What I will do differently this fall. The list that follows may seem overly ambitious, but some of it I’ve already done. With the summer ahead to properly design online courses, here is what I will do, or continue to do, in my future virtual classes:
- Give up the notion that everything must come from me, and take advantage of existing material (e.g., predesigned presentations, software that accompanies textbooks).
- Explore educational technologies that have long been used in elementary and secondary classrooms to enhance students’ learning opportunities at the college level.
- Collaborate with colleagues who teach similar courses at my own or other institutions.
- Cultivate a curriculum that is a mix of academic readings, personal narratives, documentaries, and podcasts. Organize the curriculum into modules that help students track their own progress.
- Provide supplementary resources (reading guides, discussion questions, online tutorials) but help students prioritize which of those resources are most important.
- Share rubrics, sample assignments, and templates with students.
- Especially in a totally asynchronous course, provide a suggested pacing guide to help students manage their time.
- Be prepared to mail a hard copy of the curriculum to students who may have inconsistent access to technology, the internet, or both.
- Resist the urge to hold students accountable through daily assignments, and instead, during synchronous meetings, integrate informal classroom-assessment techniques.
- Be certain to have at least one assignment that requires revision, so that students are revisiting course concepts multiple times and applying feedback to future work.
- Create study groups and design assignments that require students to meet in those groups and discuss course content.
- Foster community by beginning each synchronous session with a “check-in,” by using breakout rooms for small-group activities and discussions, and by offering virtual opportunities for the entire class to watch assigned movies and listen to assigned podcasts together.
- Ask one or two students to create a group text or email discussion group so that students can easily communicate with one another outside of class.
- Poll students throughout the course to solicit quick feedback about readings, assignments, and the overall structure.
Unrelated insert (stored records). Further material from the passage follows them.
/-! ### modFab -/

@[simp] theorem State.modFab_fab (f : Fabric → Fabric) : (s.modFab f).fab = f s.fab := rfl
@[simp] theorem State.modFab_pmc (f : Fabric → Fabric) : (s.modFab f).pmc = s.pmc := rfl
@[simp] theorem State.modFab_core (f : Fabric → Fabric) : (s.modFab f).core = s.core := rfl
@[simp] theorem State.modFab_rtr (f : Fabric → Fabric) : (s.modFab f).rtr = s.rtr := rfl
@[simp] theorem State.modFab_quad (f : Fabric → Fabric) : (s.modFab f).quad = s.quad := rfl
@[simp] theorem State.modFab_tile (f : Fabric → Fabric) : (s.modFab f).tile = s.tile := rfl
@[simp] theorem State.modFab_stack (f : Fabric → Fabric) : (s.modFab f).stack = s.stack := rfl
@[simp] theorem State.modFab_port (f : Fabric → Fabric) : (s.modFab f).port = s.port := rfl
@[simp] theorem State.modFab_ring (f : Fabric → Fabric) : (s.modFab f).ring = s.ring := rfl
@[simp] theorem State.modFab_site (f : Fabric → Fabric) : (s.modFab f).site = s.site := rfl
@[simp] theorem State.modFab_mesh (f : Fabric → Fabric) : (s.modFab f).mesh = s.mesh := rfl
@[simp] theorem State.modFab_pwr (f : Fabric → Fabric) : (s.modFab f).pwr = s.pwr := rfl
@[simp] theorem State.modFab_clk (f : Fabric → Fabric) : (s.modFab f).clk = s.clk := rfl
@[simp] theorem State.modFab_thm (f : Fabric → Fabric) : (s.modFab f).thm = s.thm := rfl
@[simp] theorem State.modFab_hlt (f : Fabric → Fabric) : (s.modFab f).hlt = s.hlt := rfl
@[simp] theorem State.modFab_boot (f : Fabric → Fabric) : (s.modFab f).boot = s.boot := rfl
@[simp] theorem State.modFab_sec (f : Fabric → Fabric) : (s.modFab f).sec = s.sec := rfl
@[simp] theorem State.modFab_mtr (f : Fabric → Fabric) : (s.modFab f).mtr = s.mtr := rfl
@[simp] theorem State.modFab_pins (f : Fabric → Fabric) : (s.modFab f).pins = s.pins := rfl
@[simp] theorem State.modFab_mem (f : Fabric → Fabric) : (s.modFab f).mem = s.mem := rfl
@[simp] theorem State.modFab_poison (f : Fabric → Fabric) : (s.modFab f).poison = s.poison := rfl
@[simp] theorem State.modFab_flips (f : Fabric → Fabric) : (s.modFab f).flips = s.flips := rfl
@[simp] theorem State.modFab_undef (f : Fabric → Fabric) : (s.modFab f).undef = s.undef := rfl
@[simp] theorem State.modFab_resp (f : Fabric → Fabric) : (s.modFab f).resp = s.resp := rfl
@[simp] theorem State.modFab_fresh (f : Fabric → Fabric) : (s.modFab f).fresh = s.fresh := rfl
@[simp] theorem State.modFab_pending (f : Fabric → Fabric) : (s.modFab f).pending = s.pending := rfl
@[simp] theorem State.getCore_modFab (f : Fabric → Fabric) (m : Nat) : (s.modFab f).getCore m = s.getCore m := rfl
@[simp] theorem State.getRtr_modFab (f : Fabric → Fabric) (m : Nat) : (s.modFab f).getRtr m = s.getRtr m := rfl
@[simp] theorem State.getQuad_modFab (f : Fabric → Fabric) (m : Nat) : (s.modFab f).getQuad m = s.getQuad m := rfl
@[simp] theorem State.getTile_modFab (f : Fabric → Fabric) (m : Nat) : (s.modFab f).getTile m = s.getTile m := rfl
@[simp] theorem State.getStack_modFab (f : Fabric → Fabric) (m : Nat) : (s.modFab f).getStack m = s.getStack m := rfl
@[simp] theorem State.getPort_modFab (f : Fabric → Fabric) (m : Nat) : (s.modFab f).getPort m = s.getPort m := rfl
@[simp] theorem State.getRing_modFab (f : Fabric → Fabric) (m : Nat) : (s.modFab f).getRing m = s.getRing m := rfl
@[simp] theorem State.getSite_modFab (f : Fabric → Fabric) (m : Nat) : (s.modFab f).getSite m = s.getSite m := rfl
Adjust the course accordingly.
- Instead of devoting synchronous class time to lectures and presentations, use it as an opportunity for students to ask questions and do activities in breakout rooms.
- Conduct “active” office hours twice a week to offer mini-lessons for students who need further clarification, the opportunity to talk through material, or both.
The spring semester required far more work, and far more pedagogical adjustments, than usual. But it wasn’t just stressful; it was also exciting.
One reason I love teaching is that it poses so many challenges. It requires me to stay engaged with disciplinary scholarship and connected to students’ out-of-class lives. But before Covid-19, I’d resisted integrating technology into my courses in a meaningful way because I didn’t fully understand its possibilities. The present crisis forced my hand and, in truth, pushed me to become a better teacher.